Biltong is a popular South African snack made from air-dried meat. It is typically made from beef, but can also be made from other meats such as ostrich, kudu, and springbok. The preparation process for biltong is fairly simple and involves curing the meat in vinegar, spices, and salt before air-drying it.
The biltong curing process is the same regardless of the type of meat used. The meat is first cut into thin strips and then rubbed in a mixture of vinegar, spices, and salt. The spices vary from recipe to recipe but commonly used spices include coriander, pepper, nutmeg, cinnamon, and clove. The biltong is then left to cure for up to 72 hours before it is air-dried.
The air-drying process is the most important step in the biltong-making process and is what gives biltong its unique taste and texture. It involves hanging the strips of cured meat in a cool, well-ventilated space. This allows the meat to slowly lose moisture and develop the unique texture and flavour of biltong.
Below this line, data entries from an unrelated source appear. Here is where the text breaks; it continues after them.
-- ==== Sys2Proof/WellFormed.lean ====
section
/-! DEFINITION. Which commands are well formed: what a controller or a line can really present.
The machine is total on the others too; each meaning says what it does with them. -/

namespace Sys2Proof

/-- The request codes of R200. -/
def requestCodes : List Nat :=
  [0x01, 0x02, 0x03, 0x04, 0x05, 0x06, 0x07, 0x08, 0x10, 0x11, 0x12, 0x13, 0x14, 0x15, 0x16, 0x17,
   0x18, 0x19, 0x1A, 0x1B, 0x1C, 0x1D, 0x1E, 0x1F, 0x20, 0x21, 0x22, 0x23, 0x24, 0x25, 0x27]

/-- A payload has at most 20 characters (R186). -/
def payloadOk (d : List Byte) : Bool := decide (d.length ≤ Config.maxPayload)

/-- The 8-bit sum of a telegram's characters (R186). -/
def telegramSum (chars : List Byte) : Byte := chars.foldl (· + ·) 0

/-- A delimited telegram: 3 + n characters with n its second character, 0..20 (R178, R186). -/
def delimited (chars : List Byte) : Bool :=
  match chars with
  | _ :: n :: rest => decide (n.toNat ≤ Config.maxPayload) && decide (rest.length = n.toNat + 1)
  | _ => false

/-- The well-formed commands. -/
def Instr.wf : Instr → Bool
  | .powerOn _ _ => true
  | .resetn _ _ => true
  | .online _ d => payloadOk d
  | .setMachine _ d => payloadOk d
  | .setGrade _ d => payloadOk d
  | .setLevels _ d => payloadOk d
  | .setOrigin _ d => payloadOk d
  | .armSupervision _ d => payloadOk d
  | .syncTime _ d => payloadOk d
  | .setJogLock _ d => payloadOk d
  | .queueTraverse _ d => payloadOk d
  | .queueOpen _ d => payloadOk d
  | .queueLine _ d => payloadOk d
  | .queueArc _ d => payloadOk d
  | .run _ d => payloadOk d
  | .pauseAfter _ d => payloadOk d
  | .flush _ d => payloadOk d
  | .resetCut _ d => payloadOk d
  | .clearFault _ d => payloadOk d
  | .hold _ d => payloadOk d
  | .release _ d => payloadOk d
  | .bladeState _ d => payloadOk d
  | .setBladeOffset _ d => payloadOk d
  | .setOverride _ d => payloadOk d
  | .jogStart _ d => payloadOk d
  | .jogKeep _ d => payloadOk d
  | .jogEnd _ d => payloadOk d
  | .readProgress _ d => payloadOk d
  | .readStatus _ d => payloadOk d
  | .readStroke _ d => payloadOk d
  | .readGrade _ d => payloadOk d
  | .readPort _ d => payloadOk d
  | .setBaud _ d => payloadOk d
  | .checkDiscard _ chars => delimited chars && decide (telegramSum chars ≠ 0)
  | .unknownKindTelegram _ kind d => payloadOk d && !requestCodes.contains kind.toNat
  | .replyWrite _ => true
  | .noticeBuild _ => true
  | .baudSwitch _ => true
  | .guardEnd _ => true
  | .rxCharacter _ _ _ _ _ => true
  | .breakFound _ => true
  | .assemblerTake _ => true
  | .gapExpiry _ => true
  | .feedPeriodExpiry => true
  | .dispatch => true
  | .openTake => true
  | .starvedResume => true
  | .crankEdge onA onB => onA || onB
  | .crankIndex => true
  | .slowOverdue => true
  | .holdnFall => true
  | .holdnRise => true
  | .stallTimeout => true
  | .windowExpiry => true
  | .stopLimitExpiry => true
  | .clockLossFound => true
  | .clockReturn => true
  | .characterSent _ => true
  | .startBitVerify _ _ _ _ => true
  | .lowPhaseReturn _ => true
  | .breakPhaseEnd _ => true
  | .stepSlot _ => true

end Sys2Proof
end

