-- ==== Sys2Proof/Machine/Step.lean ====
section
/-! DEFINITION. The step: the command at the front of the queue, or the block's own work (log 2). -/

namespace Sys2Proof.Machine

/-- One step: the oldest command acts on the rest of the state; on an empty queue the block works by
itself. -/
def step (s : State) : Host.Outcome State Fault Refusal :=
  match s.pending with
  | [] => .next s.idle
  | c :: rest => exec c { s with pending := rest }

/-- The command a word spells put at the front of the queue; the table gives no bits, so no word
spells one (log 28). -/
def State.withFetchWord (s : State) (nbits w : Nat) : State :=
  match decodeTableWord nbits w with
  | some c => { s with pending := c :: s.pending }
  | none => s

end Sys2Proof.Machine
end

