-- ==== Sys2Proof/Machine/Core.lean ====
section
/-! DEFINITION. The machine as the host sees it. -/

def Sys2Proof.core : Host.Core :=
  { State := Sys2Proof.Machine.State
    Fault := Sys2Proof.Machine.Fault
    Refusal := Sys2Proof.Machine.Refusal
    step := Sys2Proof.Machine.step
    reset := Sys2Proof.Machine.State.reset }
end

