-- ==== Sys2Proof/Certificates/Slice0/Obligations.lean ====
section
/-! DEFINITION. The statements for the provers. -/

open Sys2Proof Sys2Proof.Machine

/-! ### The step -/

/-- A step takes the command at the front of the queue and runs it on the state with the queue's
rest. -/
def Obligations.StepTakesFront : Prop :=
  ∀ (c : Instr) (rest : List Instr) (s : State), s.pending = c :: rest →
    step s = exec c { s with pending := rest }

/-- Every command answers a next state, in every state, and leaves the queue of commands as it is. On
an empty queue the block takes one step of its own and puts nothing into the queue. With CLKIN still
the monitor, in WATCHING, counts its periods and at the fourth finds the loss, and otherwise nothing
changes (R161, R163); with the clock back in LOST the return comes first (R162). With steps due one
of them is taken, the one that its command of the table stands for; among them are the gap at 384
samples, a STALL that a tick has brought and the stop limit at 100 (R112, R156, R180). With none due
one CLKIN cycle passes: its edge, which sets the missed count to 0 in WATCHING, the ports' bit times,
the gap timer and the count of the idle frame, and each sixteenth time the microsecond, with the phase,
the millisecond at its wrap, the index age and one sample of each input filter (R98, R101, R107, R161,
R171, R180 to R182).
That nothing in the spec stops the part is the model's reading (log 36), and so is that a command
outside its condition is no event and still answers a next state (log 4); the step on an empty queue
is the model's choice (log 2), with one free order among the steps due (log 5), the fields stallDue
(log 23) and subMicro and the counts from 0 (log 10), and a CLKIN that stands still a period a step,
whose count an edge clears at once (log 30). -/
def Obligations.StepsComplete : Prop :=
  (∀ (c : Instr) (s : State), ∃ t, exec c s = .next t ∧ t.pending = s.pending) ∧
    ∀ s : State, s.pending = [] →
      let lost := s.sv.monitor = .lost;
      (∃ t, step s = .next t ∧ t.pending = []) ∧
        (s.pins.clkin = false → s.sv.monitor ≠ .watching → step s = .next s) ∧
        (s.pins.clkin = false → s.sv.monitor = .watching →
          (s.sv.missed < 3 →
            step s = .next { s with sv := { s.sv with missed := s.sv.missed + 1 } }) ∧
          (3 ≤ s.sv.missed → step s = exec .clockLossFound s)) ∧
        (s.pins.clkin = true → lost → step s = exec .clockReturn s) ∧
        (s.pins.clkin = true → ¬ lost → s.dueSteps ≠ [] →
          ∃ d ∈ s.dueSteps, ∃ n, step s = .next (d.act { s with choices := n }) ∧
            ∀ c, d.command = some c → step s = exec c { s with choices := n }) ∧
        (∀ p, Due.gap p ∈ s.dueSteps ↔
          (s.port p).asm.assembling = true ∧ 384 ≤ (s.port p).asm.gap) ∧
        (Due.stall ∈ s.dueSteps ↔ s.sd.stallDue = true) ∧
        (Due.stopLimit ∈ s.dueSteps ↔ (∃ m, s.fi.st = .stopping m) ∧ 100 ≤ s.sv.stopTimer) ∧
        (s.pins.clkin = true → ¬ lost → s.dueSteps = [] → ∃ t, step s = .next t ∧ cycled s t)

/-- While CLKIN stands still, every command of a clocked block leaves the state as it is; the resets,
the finding of the loss and the return of the clock are the others (R100, R163, R166). -/
def Obligations.ClockStill : Prop :=
  ∀ (c : Instr) (s : State), s.pins.clkin = false →
    (∀ straps lines, c ≠ .powerOn straps lines) → (∀ straps lines, c ≠ .resetn straps lines) →
    c ≠ .clockLossFound → c ≠ .clockReturn → exec c s = .next s

/-! ### Resets -/

/-- The reset state holds the values the reset tables give, with every hold reason absent, the latch
and the monitor disarmed, each filter at its level with an empty run, and each port as R171, R182 and
R185 leave it (R25, R40, R97, R102, R118, R138, R151, R168, R171, R182, R185, R199). The straps and
the input levels sampled are the model's choice: all straps low, HOLDN high and the crank inputs low
(log 9); so are the serial counts at 0 (log 10). -/
def Obligations.ResetValues : Prop :=
  let s := State.reset
  (s.cq.entries = [] ∧ s.cq.tail = ⟨0, 0⟩ ∧ s.cq.tailHeading = 0 ∧ s.cq.tailKind = none ∧
    s.cq.inContour = false ∧ s.cq.openTag = none ∧ s.cq.seq = 0 ∧ s.cq.prime = 8 ∧
    s.cq.refill = 16 ∧ s.cq.abandoned = none) ∧
  (s.gt.grades = List.replicate 16 none ∧ s.gt.offset = 0 ∧
    s.gt.settings = { xLimit := 3200000, yLimit := 2200000, accel := 1000000,
                      quickAccel := 8000000, traverseFeed := 300000, fMax := 600000, stepX := 2,
                      stepY := 2, stepH := 1, slewH := 90, stallTimeout := 200, window := 100,
                      filterK := 4, bLeads := false }) ∧
  (s.fi.st = .offline ∧ s.fi.x = 0 ∧ s.fi.y = 0 ∧ s.fi.h = 0 ∧ s.fi.heading = 0 ∧ s.fi.v = 0 ∧
    s.fi.rem = 0 ∧ s.fi.budget = 0 ∧ s.fi.settle = 0 ∧ s.fi.runEnable = false ∧
    s.fi.pauseAfter = false ∧ s.fi.active = none ∧ s.fi.contour = none ∧ s.fi.strokes = 0 ∧
    s.fi.contours = 0 ∧ s.fi.starves = 0 ∧ s.fi.demand = 0 ∧ s.fi.doneTag = 0 ∧
    s.fi.doneStrokes = 0) ∧
  (s.tb = { us := 0, phase := 0, ms := 0 } ∧ s.sd.crank = 0 ∧ s.sd.sinceIndex = 0 ∧
    s.sd.backRun = 0 ∧ s.sd.indexAge = 1000000 ∧ s.sd.startPresent = false ∧ s.sd.period = none ∧
    s.sd.strokeTotal = 0 ∧ s.sd.slipRun = 0 ∧ s.sd.missingRun = 0 ∧ s.sd.slipTally = 0 ∧
    s.sd.missingTally = 0 ∧ s.sd.quadTally = 0 ∧ s.sd.running = false ∧ s.sd.stallTimer = 0 ∧
    s.sd.edgeAge = 65535 ∧ s.sd.slow = false ∧ s.sd.clearing = 0) ∧
  (∀ (f : Filter) (level : Bool), (f, level) ∈ [(s.sd.ca, s.pins.ca), (s.sd.cb, s.pins.cb),
      (s.sd.cz, s.pins.cz), (s.sd.holdn, s.pins.holdn)] →
    f.raw = level ∧ f.filtered = level ∧ f.run = 0) ∧
  (s.hj.holds.job = false ∧ s.hj.holds.blade = false ∧ s.hj.holds.panel = false ∧
    s.hj.holds.slow = false ∧ s.hj.holds.driveOff = false ∧
    s.hj.holds.line = !s.sd.holdn.filtered) ∧
  (s.hj.override = 100 ∧ s.hj.lock = false ∧ s.hj.phase = .none ∧ s.hj.endCause = none ∧
    s.hj.earlyTally = 0) ∧
  (∀ a ∈ [s.ap.x, s.ap.y, s.ap.h],
    a.target = 0 ∧ a.output = 0 ∧ a.laid = 0 ∧ a.dir = false ∧ a.step = false ∧ a.drop = 0 ∧
      a.backlog = 0) ∧
  (s.ap.unwrapped = 0 ∧ s.ap.lastH = 0) ∧
  (s.sv.record = none ∧ s.sv.further = 0 ∧ s.sv.stopTimer = 0 ∧ s.sv.permit = false ∧
    s.sv.armed = s.pins.supv ∧ s.sv.armed = false ∧ s.sv.monitor = .disarmed ∧ s.sv.missed = 0 ∧
    s.sv.clockLosses = 0) ∧
  ∀ p,
    let q := s.port p;
    (s.pins.baudsel1 = false ∧ s.pins.baudsel0 = false ∧ q.divisor = 8 ∧
      q.pendingDivisor = none) ∧
    (q.rx.phase = .idle ∧ q.rx.highRun = 0 ∧ q.rx.loss = false ∧ q.rxFifo = []) ∧
    (q.asm.assembling = false ∧ q.asm.chars = [] ∧ q.asm.slot = none) ∧
    (q.tx.phase = .guard ∧ q.tx.guard = 0 ∧ q.tx.shift = none ∧ q.tx.fifo = []) ∧
    q.tallies = { noise := 0, framing := 0, overrun := 0, brk := 0, gap := 0, check := 0,
                  refused := 0 } ∧
    q.request = none ∧ ∀ k, q.notices.has k = false

/-- POWER_ON and RESETN leave every block at its reset values. Power-on takes the arm latch from
SUPV; RESETN keeps an armed latch and otherwise takes SUPV (R160).
The values of the fields the reset tables do not name are the model's choice: the counts that mean
nothing outside their phase (distance done, slot clock, sample index, bits, guard count, clock counts,
log 10) and the model's own stallTaken and stallDue (log 23); so is RESETN as one pulse (log 31). -/
def Obligations.ResetCommands : Prop :=
  ∀ (straps : Straps) (lines : Lines) (s : State),
    (∃ t, exec (.powerOn straps lines) s = .next t ∧ atReset straps lines straps.supv t) ∧
      ∃ t, exec (.resetn straps lines) s = .next t ∧
        atReset straps lines (s.sv.armed || straps.supv) t

/-! ### Control requests of the job port -/

/-- ONLINE in OFFLINE takes FI to IDLE and raises MPERMIT; in any other state it is refused with
WRONG_STATE and changes nothing (R76, R146). That the rise takes in a turn of H not yet handed is the
model's choice (log 40). -/
def Obligations.Online : Prop :=
  ∀ s : State, s.listens .job = true →
    (s.fi.st = .offline →
      ∃ t, exec (.online .job []) s = .next t ∧ t.fi = { s.fi with st := .idle, v := 0 } ∧
        t.sv = { s.sv with permit := true } ∧ permitRisen s t ∧ pendingAll t .state ∧
        answered s t .job 0x01 (accept []) ∧ keptBut [.fi, .ap, .sv, .ports, .notices] s t) ∧
    (s.fi.st ≠ .offline →
      exec (.online .job []) s = .next (s.busy .job 0x01 (refuse .wrongState)))

/-- RUN sets run-enable and clears the pause-after flag in every state but OFFLINE and FAULT (R77).
PAUSE_AFTER sets the pause-after flag while a contour is active outside FAULT and otherwise clears
both at once, and PRIMING returns to IDLE (R85). -/
def Obligations.RunAndPause : Prop :=
  ∀ s : State, s.listens .job = true →
    (s.fi.st ≠ .offline → s.fi.st.isFault = false →
      exec (.run .job []) s = .next
        (({ s with fi := { s.fi with runEnable := true, pauseAfter := false } } : State).busy .job 0x14
          (accept [1]))) ∧
    (s.fi.st = .offline ∨ s.fi.st.isFault = true →
      exec (.run .job []) s = .next (s.busy .job 0x14 (refuse .wrongState))) ∧
    (s.fi.contour.isSome = true → s.fi.st.isFault = false →
      exec (.pauseAfter .job []) s = .next
        (({ s with fi := { s.fi with pauseAfter := true } } : State).busy .job 0x15
          (accept [if s.fi.runEnable then 3 else 2]))) ∧
    (s.fi.contour = none ∨ s.fi.st.isFault = true → s.fi.st ≠ .priming →
      exec (.pauseAfter .job []) s = .next
        (({ s with fi := { s.fi with runEnable := false, pauseAfter := false } } : State).busy .job 0x15
          (accept [0]))) ∧
    (s.fi.contour = none → s.fi.st = .priming →
      ∃ t, exec (.pauseAfter .job []) s = .next t ∧
        t.fi = { s.fi with st := .idle, v := 0, runEnable := false, pauseAfter := false } ∧
        pendingAll t .state ∧ answered s t .job 0x15 (accept [0]) ∧ keptBut [.fi, .ports, .notices] s t)

/-- FLUSH in IDLE, PRIMING, HELD and STARVED empties the queue, drops the active entry, ends the
contour, sets the tail from the commanded state and puts FI in IDLE; in any other state it is refused.
STATE and DEMAND are pending where the state, the set or D has changed (R20, R21, R59, R63, R90,
R119). -/
def Obligations.FlushRequest : Prop :=
  ∀ s : State, s.listens .job = true →
    (s.fi.st = .idle ∨ s.fi.st = .priming ∨ s.fi.st = .starved ∨ (∃ r, s.fi.st = .held r) →
      ∃ t, exec (.flush .job []) s = .next t ∧
        t.cq = s.cq.flushed s.fi ∧ t.fi = s.fi.flushed .idle ∧ t.sd = s.sd.released s.fi ∧
        t.hj = { s.hj with holds := s.hj.holds.released s.fi } ∧
        stateNoticed s t ∧ demandNoticed s t ∧ holdsNoticed s t ∧
        answered s t .job 0x16 (accept [0]) ∧ keptBut [.cq, .fi, .hj, .sd, .ports, .notices] s t) ∧
    ((s.fi.st ≠ .idle ∧ s.fi.st ≠ .priming ∧ s.fi.st ≠ .starved ∧ ∀ r, s.fi.st ≠ .held r) →
      exec (.flush .job []) s = .next (s.busy .job 0x16 (refuse .wrongState)))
The strips of meat are then cut into smaller pieces and packed in airtight containers before they are ready to be eaten.
Biltong is an ideal snack to take on hikes and camping trips as it is lightweight, high in protein, and has a long shelf life. It is also a great addition to salads, sandwiches, and wraps. Biltong is also becoming increasingly popular as a substitute for jerky in the US.
In conclusion, biltong is a traditional South African snack made from air-dried meat. The preparation process involves curing the meat in vinegar, spices, and salt before air-drying it. Biltong is lightweight, high in protein, and has a long shelf life. It is an ideal snack to take on hikes and camping trips, as well as a great addition to salads, sandwiches, and wraps. Biltong is also becoming increasingly popular as a substitute for jerky in the US.